RECORD SET below:

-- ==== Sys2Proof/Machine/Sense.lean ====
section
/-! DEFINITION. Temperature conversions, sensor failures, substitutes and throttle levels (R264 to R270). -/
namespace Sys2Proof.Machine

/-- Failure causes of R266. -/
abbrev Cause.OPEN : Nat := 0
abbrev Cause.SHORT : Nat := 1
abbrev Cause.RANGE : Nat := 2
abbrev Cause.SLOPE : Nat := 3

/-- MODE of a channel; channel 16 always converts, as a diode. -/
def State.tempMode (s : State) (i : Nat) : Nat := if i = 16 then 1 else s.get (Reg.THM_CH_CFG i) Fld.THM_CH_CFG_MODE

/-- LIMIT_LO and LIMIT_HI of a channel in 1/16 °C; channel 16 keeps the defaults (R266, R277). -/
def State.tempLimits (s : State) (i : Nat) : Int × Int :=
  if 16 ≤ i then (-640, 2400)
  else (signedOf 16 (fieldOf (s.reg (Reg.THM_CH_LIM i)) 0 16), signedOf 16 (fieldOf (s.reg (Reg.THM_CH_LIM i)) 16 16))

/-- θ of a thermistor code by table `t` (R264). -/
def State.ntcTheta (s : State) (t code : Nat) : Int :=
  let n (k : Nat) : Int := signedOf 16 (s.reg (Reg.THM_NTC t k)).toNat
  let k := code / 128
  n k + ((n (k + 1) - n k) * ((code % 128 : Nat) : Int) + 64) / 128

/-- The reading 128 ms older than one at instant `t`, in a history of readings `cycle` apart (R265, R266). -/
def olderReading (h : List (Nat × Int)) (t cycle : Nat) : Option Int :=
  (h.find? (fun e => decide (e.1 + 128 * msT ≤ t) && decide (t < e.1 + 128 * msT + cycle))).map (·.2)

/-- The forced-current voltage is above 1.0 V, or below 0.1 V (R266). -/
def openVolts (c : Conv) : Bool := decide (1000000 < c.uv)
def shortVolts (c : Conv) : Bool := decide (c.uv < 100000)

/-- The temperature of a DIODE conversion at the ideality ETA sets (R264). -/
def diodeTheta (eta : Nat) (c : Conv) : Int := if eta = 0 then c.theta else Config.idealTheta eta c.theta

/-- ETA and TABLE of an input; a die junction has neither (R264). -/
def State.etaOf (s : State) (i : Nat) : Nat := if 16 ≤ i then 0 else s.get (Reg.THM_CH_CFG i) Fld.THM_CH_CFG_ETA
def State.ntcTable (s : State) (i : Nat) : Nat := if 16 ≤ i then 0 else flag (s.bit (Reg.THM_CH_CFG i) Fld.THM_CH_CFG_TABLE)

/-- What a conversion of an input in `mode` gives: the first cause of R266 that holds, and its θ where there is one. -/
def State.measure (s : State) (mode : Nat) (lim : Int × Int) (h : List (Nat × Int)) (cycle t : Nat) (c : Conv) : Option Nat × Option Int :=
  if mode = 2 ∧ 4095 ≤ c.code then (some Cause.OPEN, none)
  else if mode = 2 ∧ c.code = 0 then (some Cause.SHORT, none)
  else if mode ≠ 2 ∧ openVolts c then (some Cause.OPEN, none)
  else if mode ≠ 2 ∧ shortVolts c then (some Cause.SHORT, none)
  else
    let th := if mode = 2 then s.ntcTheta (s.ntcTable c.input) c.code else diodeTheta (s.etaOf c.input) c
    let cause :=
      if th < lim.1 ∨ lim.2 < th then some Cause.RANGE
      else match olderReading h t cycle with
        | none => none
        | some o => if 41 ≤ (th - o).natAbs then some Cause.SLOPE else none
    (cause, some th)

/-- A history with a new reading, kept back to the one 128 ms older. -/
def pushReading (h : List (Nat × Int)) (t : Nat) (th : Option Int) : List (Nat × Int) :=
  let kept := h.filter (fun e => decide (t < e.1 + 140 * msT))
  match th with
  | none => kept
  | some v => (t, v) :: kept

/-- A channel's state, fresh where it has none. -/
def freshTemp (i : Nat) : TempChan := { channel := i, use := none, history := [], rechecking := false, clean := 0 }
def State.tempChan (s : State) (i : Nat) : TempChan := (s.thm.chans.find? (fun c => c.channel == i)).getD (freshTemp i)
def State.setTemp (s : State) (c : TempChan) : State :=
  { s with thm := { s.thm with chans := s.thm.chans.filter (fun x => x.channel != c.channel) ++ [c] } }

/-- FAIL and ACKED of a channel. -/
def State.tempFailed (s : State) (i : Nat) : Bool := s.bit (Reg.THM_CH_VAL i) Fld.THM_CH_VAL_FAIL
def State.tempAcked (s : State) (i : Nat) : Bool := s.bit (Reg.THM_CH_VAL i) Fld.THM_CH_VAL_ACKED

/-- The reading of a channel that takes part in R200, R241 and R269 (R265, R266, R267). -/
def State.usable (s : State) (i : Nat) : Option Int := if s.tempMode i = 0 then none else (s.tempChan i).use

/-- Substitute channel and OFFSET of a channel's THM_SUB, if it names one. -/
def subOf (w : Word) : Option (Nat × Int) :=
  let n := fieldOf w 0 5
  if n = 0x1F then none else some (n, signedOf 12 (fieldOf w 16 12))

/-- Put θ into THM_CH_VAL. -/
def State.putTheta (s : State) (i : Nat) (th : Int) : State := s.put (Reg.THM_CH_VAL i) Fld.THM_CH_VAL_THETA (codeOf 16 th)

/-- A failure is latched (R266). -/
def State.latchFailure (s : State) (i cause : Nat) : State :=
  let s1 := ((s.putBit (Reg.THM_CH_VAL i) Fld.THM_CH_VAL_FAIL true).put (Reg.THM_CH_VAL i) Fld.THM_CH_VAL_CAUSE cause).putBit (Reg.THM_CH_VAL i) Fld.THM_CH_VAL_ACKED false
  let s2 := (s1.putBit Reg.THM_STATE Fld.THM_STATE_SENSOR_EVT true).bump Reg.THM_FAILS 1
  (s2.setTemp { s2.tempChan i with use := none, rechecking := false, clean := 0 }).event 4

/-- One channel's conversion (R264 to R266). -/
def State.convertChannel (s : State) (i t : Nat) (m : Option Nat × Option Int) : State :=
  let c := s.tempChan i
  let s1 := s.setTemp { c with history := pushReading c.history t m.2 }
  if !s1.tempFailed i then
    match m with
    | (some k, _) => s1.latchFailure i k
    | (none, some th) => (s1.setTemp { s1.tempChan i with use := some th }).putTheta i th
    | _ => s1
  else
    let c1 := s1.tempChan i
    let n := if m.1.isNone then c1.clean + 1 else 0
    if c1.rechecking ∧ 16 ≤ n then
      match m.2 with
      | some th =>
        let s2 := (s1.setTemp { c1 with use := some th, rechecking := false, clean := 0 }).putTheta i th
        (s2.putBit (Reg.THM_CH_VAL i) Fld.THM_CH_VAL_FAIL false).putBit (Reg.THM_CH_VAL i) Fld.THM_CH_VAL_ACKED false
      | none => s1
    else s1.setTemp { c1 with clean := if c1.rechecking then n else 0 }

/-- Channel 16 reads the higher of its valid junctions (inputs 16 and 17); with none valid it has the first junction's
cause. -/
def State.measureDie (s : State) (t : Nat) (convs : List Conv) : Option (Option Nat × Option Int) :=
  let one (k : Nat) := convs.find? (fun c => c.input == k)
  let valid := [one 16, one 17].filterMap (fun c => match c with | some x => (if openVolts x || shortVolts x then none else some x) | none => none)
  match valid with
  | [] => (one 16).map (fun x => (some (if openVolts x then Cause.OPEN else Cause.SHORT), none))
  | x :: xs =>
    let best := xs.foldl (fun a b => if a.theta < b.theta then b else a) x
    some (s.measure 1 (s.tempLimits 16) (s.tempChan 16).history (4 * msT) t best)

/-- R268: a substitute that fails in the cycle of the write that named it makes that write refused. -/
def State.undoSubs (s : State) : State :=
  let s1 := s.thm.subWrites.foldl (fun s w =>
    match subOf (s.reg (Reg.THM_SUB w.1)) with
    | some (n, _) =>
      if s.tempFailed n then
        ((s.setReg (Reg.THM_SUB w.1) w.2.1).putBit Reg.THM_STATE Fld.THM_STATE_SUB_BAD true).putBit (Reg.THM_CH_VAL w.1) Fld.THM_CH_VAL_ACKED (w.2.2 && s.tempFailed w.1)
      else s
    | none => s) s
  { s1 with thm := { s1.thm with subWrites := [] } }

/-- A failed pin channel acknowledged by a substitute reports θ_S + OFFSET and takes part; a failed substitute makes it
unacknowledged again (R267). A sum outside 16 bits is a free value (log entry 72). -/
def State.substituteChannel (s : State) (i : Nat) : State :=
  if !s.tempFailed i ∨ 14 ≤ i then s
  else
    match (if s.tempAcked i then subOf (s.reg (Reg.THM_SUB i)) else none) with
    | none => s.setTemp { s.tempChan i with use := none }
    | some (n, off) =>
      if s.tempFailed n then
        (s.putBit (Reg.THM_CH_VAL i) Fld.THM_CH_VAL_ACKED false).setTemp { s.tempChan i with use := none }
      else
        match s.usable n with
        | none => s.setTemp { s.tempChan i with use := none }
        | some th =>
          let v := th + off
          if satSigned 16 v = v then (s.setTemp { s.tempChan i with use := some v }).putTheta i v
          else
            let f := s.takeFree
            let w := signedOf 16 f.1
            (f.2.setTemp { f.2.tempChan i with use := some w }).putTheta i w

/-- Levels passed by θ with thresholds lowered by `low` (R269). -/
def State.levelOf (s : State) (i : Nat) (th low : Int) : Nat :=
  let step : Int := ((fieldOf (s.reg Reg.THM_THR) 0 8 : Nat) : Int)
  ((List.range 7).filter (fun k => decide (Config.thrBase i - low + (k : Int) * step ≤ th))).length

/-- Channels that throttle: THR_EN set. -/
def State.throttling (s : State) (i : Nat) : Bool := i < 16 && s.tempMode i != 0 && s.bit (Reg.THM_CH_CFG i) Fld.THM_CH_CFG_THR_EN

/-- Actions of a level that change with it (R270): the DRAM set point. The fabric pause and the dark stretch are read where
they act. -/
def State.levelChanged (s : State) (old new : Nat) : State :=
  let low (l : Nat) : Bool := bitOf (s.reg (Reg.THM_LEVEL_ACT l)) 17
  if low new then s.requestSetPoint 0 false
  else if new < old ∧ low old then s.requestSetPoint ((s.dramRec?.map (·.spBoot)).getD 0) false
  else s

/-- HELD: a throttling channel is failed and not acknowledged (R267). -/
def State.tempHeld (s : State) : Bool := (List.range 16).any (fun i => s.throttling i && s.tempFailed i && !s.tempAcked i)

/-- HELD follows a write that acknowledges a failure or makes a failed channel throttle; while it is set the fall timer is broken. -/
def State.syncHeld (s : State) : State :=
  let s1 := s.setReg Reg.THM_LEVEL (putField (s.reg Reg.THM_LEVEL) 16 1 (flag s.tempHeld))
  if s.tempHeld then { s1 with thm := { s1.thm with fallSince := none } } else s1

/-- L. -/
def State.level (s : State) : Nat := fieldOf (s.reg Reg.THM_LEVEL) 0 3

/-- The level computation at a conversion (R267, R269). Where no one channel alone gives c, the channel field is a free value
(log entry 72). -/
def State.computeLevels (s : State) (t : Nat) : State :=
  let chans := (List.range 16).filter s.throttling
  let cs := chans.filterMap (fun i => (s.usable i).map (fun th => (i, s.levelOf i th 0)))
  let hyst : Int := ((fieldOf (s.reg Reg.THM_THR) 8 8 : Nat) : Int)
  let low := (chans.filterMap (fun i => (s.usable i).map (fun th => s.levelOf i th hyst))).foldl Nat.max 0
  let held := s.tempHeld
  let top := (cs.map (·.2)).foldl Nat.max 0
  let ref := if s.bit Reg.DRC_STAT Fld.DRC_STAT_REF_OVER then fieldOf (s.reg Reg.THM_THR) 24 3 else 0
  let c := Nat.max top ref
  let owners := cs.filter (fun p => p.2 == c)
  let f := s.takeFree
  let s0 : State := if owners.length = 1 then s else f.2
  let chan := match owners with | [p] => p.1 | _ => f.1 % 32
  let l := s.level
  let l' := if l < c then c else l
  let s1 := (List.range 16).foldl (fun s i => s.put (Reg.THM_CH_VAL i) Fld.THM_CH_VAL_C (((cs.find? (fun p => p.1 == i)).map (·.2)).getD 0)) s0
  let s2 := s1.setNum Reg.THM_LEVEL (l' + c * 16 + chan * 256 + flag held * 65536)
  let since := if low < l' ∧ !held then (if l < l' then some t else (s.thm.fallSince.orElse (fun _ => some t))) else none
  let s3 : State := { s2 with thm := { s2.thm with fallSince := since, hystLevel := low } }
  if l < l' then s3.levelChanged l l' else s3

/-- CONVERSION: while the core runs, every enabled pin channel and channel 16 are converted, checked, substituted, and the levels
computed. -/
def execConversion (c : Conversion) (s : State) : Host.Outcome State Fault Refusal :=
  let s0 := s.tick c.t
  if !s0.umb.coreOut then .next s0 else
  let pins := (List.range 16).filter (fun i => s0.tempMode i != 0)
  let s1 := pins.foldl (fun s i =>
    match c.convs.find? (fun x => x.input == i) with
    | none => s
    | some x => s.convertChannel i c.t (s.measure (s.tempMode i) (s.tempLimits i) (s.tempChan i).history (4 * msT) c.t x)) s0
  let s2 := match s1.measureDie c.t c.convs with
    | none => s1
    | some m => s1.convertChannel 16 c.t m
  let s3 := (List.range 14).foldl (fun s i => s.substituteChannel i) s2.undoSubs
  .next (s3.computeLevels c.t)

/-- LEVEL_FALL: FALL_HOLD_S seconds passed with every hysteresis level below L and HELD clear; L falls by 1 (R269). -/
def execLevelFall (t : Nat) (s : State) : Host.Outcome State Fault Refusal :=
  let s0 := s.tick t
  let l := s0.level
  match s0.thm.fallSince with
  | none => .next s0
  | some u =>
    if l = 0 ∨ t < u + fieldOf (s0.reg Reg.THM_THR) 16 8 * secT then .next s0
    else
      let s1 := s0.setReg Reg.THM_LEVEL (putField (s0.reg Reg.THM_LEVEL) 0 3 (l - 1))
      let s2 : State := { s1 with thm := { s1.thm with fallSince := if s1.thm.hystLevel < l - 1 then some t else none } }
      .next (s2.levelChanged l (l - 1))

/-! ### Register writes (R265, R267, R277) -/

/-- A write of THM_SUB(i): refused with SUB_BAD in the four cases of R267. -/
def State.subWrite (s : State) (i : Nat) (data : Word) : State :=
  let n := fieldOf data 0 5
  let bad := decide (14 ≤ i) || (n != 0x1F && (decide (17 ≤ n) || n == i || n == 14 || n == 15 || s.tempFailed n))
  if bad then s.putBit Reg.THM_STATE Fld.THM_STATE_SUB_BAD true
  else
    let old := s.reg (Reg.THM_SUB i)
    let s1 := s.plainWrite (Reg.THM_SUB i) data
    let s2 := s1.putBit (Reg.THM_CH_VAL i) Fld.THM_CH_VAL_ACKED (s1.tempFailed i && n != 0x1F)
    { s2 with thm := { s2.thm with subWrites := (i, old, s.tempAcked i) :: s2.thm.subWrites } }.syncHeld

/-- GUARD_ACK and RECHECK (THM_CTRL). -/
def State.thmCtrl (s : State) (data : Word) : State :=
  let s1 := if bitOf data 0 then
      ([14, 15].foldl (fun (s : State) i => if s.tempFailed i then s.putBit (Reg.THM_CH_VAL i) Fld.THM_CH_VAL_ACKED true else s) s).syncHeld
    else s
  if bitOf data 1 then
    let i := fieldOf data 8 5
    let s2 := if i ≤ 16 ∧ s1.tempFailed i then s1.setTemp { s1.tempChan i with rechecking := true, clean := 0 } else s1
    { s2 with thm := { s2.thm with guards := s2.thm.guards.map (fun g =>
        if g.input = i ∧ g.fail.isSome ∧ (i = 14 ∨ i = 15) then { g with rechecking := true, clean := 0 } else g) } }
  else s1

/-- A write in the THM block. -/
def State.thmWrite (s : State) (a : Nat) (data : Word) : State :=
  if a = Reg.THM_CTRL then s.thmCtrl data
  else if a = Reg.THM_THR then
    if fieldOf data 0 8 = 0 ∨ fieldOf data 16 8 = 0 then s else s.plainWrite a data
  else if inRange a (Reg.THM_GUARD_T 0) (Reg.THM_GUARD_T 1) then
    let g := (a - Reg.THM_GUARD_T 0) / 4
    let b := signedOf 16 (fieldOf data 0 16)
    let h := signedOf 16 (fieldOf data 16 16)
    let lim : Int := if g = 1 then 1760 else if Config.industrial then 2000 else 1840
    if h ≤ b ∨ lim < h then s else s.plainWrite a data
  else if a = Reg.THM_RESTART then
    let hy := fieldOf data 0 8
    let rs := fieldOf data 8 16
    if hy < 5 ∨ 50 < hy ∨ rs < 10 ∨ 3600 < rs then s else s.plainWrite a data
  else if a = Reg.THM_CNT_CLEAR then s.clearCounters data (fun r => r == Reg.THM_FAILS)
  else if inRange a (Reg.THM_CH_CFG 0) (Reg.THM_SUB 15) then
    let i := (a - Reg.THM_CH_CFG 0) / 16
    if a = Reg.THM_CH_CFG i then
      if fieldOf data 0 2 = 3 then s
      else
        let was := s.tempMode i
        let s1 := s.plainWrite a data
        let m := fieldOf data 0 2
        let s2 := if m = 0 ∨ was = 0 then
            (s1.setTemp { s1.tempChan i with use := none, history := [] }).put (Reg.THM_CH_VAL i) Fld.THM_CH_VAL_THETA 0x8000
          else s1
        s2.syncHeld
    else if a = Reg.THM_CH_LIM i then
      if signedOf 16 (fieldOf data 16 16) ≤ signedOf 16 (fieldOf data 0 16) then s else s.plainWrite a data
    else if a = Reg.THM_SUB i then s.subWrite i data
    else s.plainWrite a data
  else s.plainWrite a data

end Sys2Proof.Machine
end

End of RECORD SET.
RECORD SET below:

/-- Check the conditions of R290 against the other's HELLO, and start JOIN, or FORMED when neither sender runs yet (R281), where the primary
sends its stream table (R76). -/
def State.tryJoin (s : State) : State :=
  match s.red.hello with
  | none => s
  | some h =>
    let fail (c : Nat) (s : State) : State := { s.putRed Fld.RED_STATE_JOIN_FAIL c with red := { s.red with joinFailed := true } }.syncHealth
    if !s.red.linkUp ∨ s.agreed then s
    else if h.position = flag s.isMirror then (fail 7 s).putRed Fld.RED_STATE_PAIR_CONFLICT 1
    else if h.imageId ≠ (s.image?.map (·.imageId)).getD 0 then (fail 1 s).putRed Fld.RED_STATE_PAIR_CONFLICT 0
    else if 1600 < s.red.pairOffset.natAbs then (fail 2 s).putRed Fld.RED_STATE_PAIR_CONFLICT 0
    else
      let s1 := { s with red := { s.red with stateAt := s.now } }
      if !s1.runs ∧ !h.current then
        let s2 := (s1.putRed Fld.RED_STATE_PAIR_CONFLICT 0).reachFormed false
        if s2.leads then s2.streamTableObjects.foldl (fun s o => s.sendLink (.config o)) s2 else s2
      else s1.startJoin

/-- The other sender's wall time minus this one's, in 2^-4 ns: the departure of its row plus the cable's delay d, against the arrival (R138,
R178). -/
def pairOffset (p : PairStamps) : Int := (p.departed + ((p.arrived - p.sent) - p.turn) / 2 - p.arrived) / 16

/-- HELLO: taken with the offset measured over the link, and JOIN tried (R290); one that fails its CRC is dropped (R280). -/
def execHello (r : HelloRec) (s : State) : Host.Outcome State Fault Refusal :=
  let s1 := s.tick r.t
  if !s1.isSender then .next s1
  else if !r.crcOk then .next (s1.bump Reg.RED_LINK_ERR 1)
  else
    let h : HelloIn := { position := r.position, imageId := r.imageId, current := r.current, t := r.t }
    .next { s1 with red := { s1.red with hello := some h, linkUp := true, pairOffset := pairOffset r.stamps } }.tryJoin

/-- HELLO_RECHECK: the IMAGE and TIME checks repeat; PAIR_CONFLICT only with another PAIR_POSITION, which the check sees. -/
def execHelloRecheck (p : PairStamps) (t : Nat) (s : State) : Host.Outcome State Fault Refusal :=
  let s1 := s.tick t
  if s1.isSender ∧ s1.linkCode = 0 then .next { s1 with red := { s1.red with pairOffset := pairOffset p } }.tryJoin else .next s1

End of RECORD SET.

THE PROBLEM: Answer with one number only, the count of lines in the material above that hold "imageId".

ANSWER BOX: 2